STORED DATA
-- ==== Sys2Proof/Certificates/Slice0/Obligations.lean ====
section
/-!
DEFINITION. The statements about the model: what the numbered rules of the spec say that its commands do.
-/

open Sys2Proof

open Sys2Proof.Machine

/-! ## Engine instructions (chapters 7 and 8) -/

/-- R212, with the edge cases of R210 and the shift amounts modulo 32: every scalar ALU instruction writes its value, in its cycles, and nothing else.
`x` and `y` are what sa and sb held before the instruction, or before the pair that holds it. -/
def Obligations.ScalarAluTable : Prop :=
  ∀ (s : State) (e : Fin 8) (r : Run) (pr : Bool) (d a b n : Fin 32) (i : BitVec 15) (w x y : Word),
    s.Issues e r → r.view.regs.rs a = x → r.view.regs.rs b = y →
    s.Scalar (.add e pr d a b) e r pr 1 1 d (x + y) ∧
    s.Scalar (.sub e pr d a b) e r pr 1 1 d (x - y) ∧
    s.Scalar (.andI e pr d a b) e r pr 1 1 d (x &&& y) ∧
    s.Scalar (.orI e pr d a b) e r pr 1 1 d (x ||| y) ∧
    s.Scalar (.xorI e pr d a b) e r pr 1 1 d (x ^^^ y) ∧
    s.Scalar (.sll e pr d a b) e r pr 1 1 d (x <<< (y % 32)) ∧
    s.Scalar (.srl e pr d a b) e r pr 1 1 d (x >>> (y % 32)) ∧
    s.Scalar (.sra e pr d a b) e r pr 1 1 d (x.sshiftRight' (y % 32)) ∧
    s.Scalar (.slt e pr d a b) e r pr 1 1 d (if x.slt y then 1 else 0) ∧
    s.Scalar (.sltu e pr d a b) e r pr 1 1 d (if x.ult y then 1 else 0) ∧
    s.Scalar (.seqI e pr d a b) e r pr 1 1 d (if x = y then 1 else 0) ∧
    s.Scalar (.minI e pr d a b) e r pr 1 1 d (if x.sle y then x else y) ∧
    s.Scalar (.maxI e pr d a b) e r pr 1 1 d (if x.sle y then y else x) ∧
    s.Scalar (.minu e pr d a b) e r pr 1 1 d (if x.ule y then x else y) ∧
    s.Scalar (.maxu e pr d a b) e r pr 1 1 d (if x.ule y then y else x) ∧
    s.Scalar (.mul e pr d a b) e r pr 1 1 d (x * y) ∧
    s.Scalar (.mulh e pr d a b) e r pr 1 1 d ((x.signExtend 64 * y.signExtend 64).extractLsb' 32 32) ∧
    s.Scalar (.mulhu e pr d a b) e r pr 1 1 d ((x.zeroExtend 64 * y.zeroExtend 64).extractLsb' 32 32) ∧
    s.Scalar (.divI e pr d a b) e r pr 12 1 d (if y = 0 then 0xFFFFFFFF else x.sdiv y) ∧
    s.Scalar (.divu e pr d a b) e r pr 12 1 d (if y = 0 then 0xFFFFFFFF else x / y) ∧
    s.Scalar (.rem e pr d a b) e r pr 12 1 d (if y = 0 then x else x.srem y) ∧
    s.Scalar (.remu e pr d a b) e r pr 12 1 d (if y = 0 then x else x % y) ∧
    (∃ k : Nat, k ≤ 32 ∧ x.toNat < 2 ^ (32 - k) ∧ (k < 32 → 2 ^ (31 - k) ≤ x.toNat) ∧
      s.Scalar (.clz e pr d a) e r pr 1 1 d (BitVec.ofNat 32 k)) ∧
    s.Scalar (.popc e pr d a) e r pr 1 1 d (BitVec.ofNat 32 ((List.range 32).countP (fun k => x.getLsbD k))) ∧
    s.Scalar (.sextb e pr d a) e r pr 1 1 d ((x.extractLsb' 0 8).signExtend 32) ∧
    s.Scalar (.sexth e pr d a) e r pr 1 1 d ((x.extractLsb' 0 16).signExtend 32) ∧
    s.Scalar (.abs e pr d a) e r pr 1 1 d (if x = 0x80000000 then 0x7FFFFFFF else BitVec.ofNat 32 x.toInt.natAbs) ∧
    s.Scalar (.addi e pr d a i) e r pr 1 1 d (x + i.signExtend 32) ∧
    s.Scalar (.slti e pr d a i) e r pr 1 1 d (if x.slt (i.signExtend 32) then 1 else 0) ∧
    s.Scalar (.sltiu e pr d a i) e r pr 1 1 d (if x.ult (i.signExtend 32) then 1 else 0) ∧
    s.Scalar (.andi e pr d a i) e r pr 1 1 d (x &&& i.zeroExtend 32) ∧
    s.Scalar (.ori e pr d a i) e r pr 1 1 d (x ||| i.zeroExtend 32) ∧
    s.Scalar (.xori e pr d a i) e r pr 1 1 d (x ^^^ i.zeroExtend 32) ∧
    s.Scalar (.slli e pr d a n) e r pr 1 1 d (x <<< n.val) ∧
    s.Scalar (.srli e pr d a n) e r pr 1 1 d (x >>> n.val) ∧
    s.Scalar (.srai e pr d a n) e r pr 1 1 d (x.sshiftRight n.val) ∧
    s.Scalar (.li e d w) e r false 1 2 d w ∧
    s.Scalar (.addil e d a w) e r false 1 2 d (x + w) ∧
    s.Scalar (.sltil e d a w) e r false 1 2 d (if x.slt w then 1 else 0)

/-- R213: a scalar load from an address that R167 lets through writes sd with the bytes there, first byte lowest, as the access widens them; the address
is sa + OFF12 × size in 32 bits, and memory is read as it stood before the instruction, or before the pair that holds it. -/
def Obligations.ScalarLoads : Prop :=
  ∀ (s : State) (e : Fin 8) (r : Run) (pr : Bool) (d a : Fin 32) (off : BitVec 12) (x : Word) (b : Nat → Byte),
    s.Issues e r → r.view.regs.rs a = x →
    let im := (s.ctx r.ctx).img
    let at1 := (x + off.signExtend 32).toNat
    let at2 := (x + off.signExtend 32 * 2).toNat
    let at4 := (x + off.signExtend 32 * 4).toNat
    (im.check at1 1 1 false = none → (∀ k, b k = memGet r.view.lmem (at1 + k)) →
      s.Scalar (.lb e pr d a off) e r pr 1 1 d ((b 0).signExtend 32) ∧ s.Scalar (.lbu e pr d a off) e r pr 1 1 d ((b 0).zeroExtend 32)) ∧
    (im.check at2 2 2 false = none → (∀ k, b k = memGet r.view.lmem (at2 + k)) →
      s.Scalar (.lh e pr d a off) e r pr 1 1 d ((b 1 ++ b 0).signExtend 32) ∧
      s.Scalar (.lhu e pr d a off) e r pr 1 1 d ((b 1 ++ b 0).zeroExtend 32)) ∧
    (im.check at4 4 4 false = none → (∀ k, b k = memGet r.view.lmem (at4 + k)) →
      s.Scalar (.lw e pr d a off) e r pr 1 1 d (b 3 ++ b 2 ++ b 1 ++ b 0))

/-- R213: a scalar store to an address that R167 lets through writes the low bytes of sd there, lowest first, and no other byte and no register; VST
likewise, the bytes of ungoverned lanes keeping theirs (R208, R216). -/
def Obligations.ScalarStores : Prop :=
  ∀ (s : State) (e : Fin 8) (r : Run) (pr : Bool) (g : Fin 8) (d a : Fin 32) (off : BitVec 12) (x y : Word),
    s.Issues e r → r.view.regs.rs a = x → r.view.regs.rs d = y →
    let im := (s.ctx r.ctx).img
    let at1 := (x + off.signExtend 32).toNat
    let at2 := (x + off.signExtend 32 * 2).toNat
    let at4 := (x + off.signExtend 32 * 4).toNat
    let at64 := (x + off.signExtend 32 * 64).toNat
    (im.check at1 1 1 true = none → s.Stores (.sb e pr d a off) e r pr at1 [y.extractLsb' 0 8]) ∧
    (im.check at2 2 2 true = none → s.Stores (.sh e pr d a off) e r pr at2 [y.extractLsb' 0 8, y.extractLsb' 8 8]) ∧
    (im.check at4 4 4 true = none → s.Stores (.sw e pr d a off) e r pr at4
      [y.extractLsb' 0 8, y.extractLsb' 8 8, y.extractLsb' 16 8, y.extractLsb' 24 8]) ∧
    (im.check at64 64 64 true = none → s.Stores (.vst e pr g d a off) e r pr at64 ((List.range 64).map (fun k =>
      if (r.view.regs.rp g).getLsbD (k / 2) then (r.view.regs.rv d).extractLsb' (8 * k) 8 else memGet r.lmem (at64 + k))))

PROBLEM REQUIREMENTS
From the first line of the data above through the line containing "s.Issues e r → r.view.regs.rs a = x → r.view.regs.rs b", set each line down again exactly; include both ends and omit everything else.

EXERCISE ANSWER
-- ==== Sys2Proof/Certificates/Slice0/Obligations.lean ====
section
/-!
DEFINITION. The statements about the model: what the numbered rules of the spec say that its commands do.
-/

open Sys2Proof

open Sys2Proof.Machine

/-! ## Engine instructions (chapters 7 and 8) -/

/-- R212, with the edge cases of R210 and the shift amounts modulo 32: every scalar ALU instruction writes its value, in its cycles, and nothing else.
`x` and `y` are what sa and sb held before the instruction, or before the pair that holds it. -/
def Obligations.ScalarAluTable : Prop :=
  ∀ (s : State) (e : Fin 8) (r : Run) (pr : Bool) (d a b n : Fin 32) (i : BitVec 15) (w x y : Word),
    s.Issues e r → r.view.regs.rs a = x → r.view.regs.rs b = y →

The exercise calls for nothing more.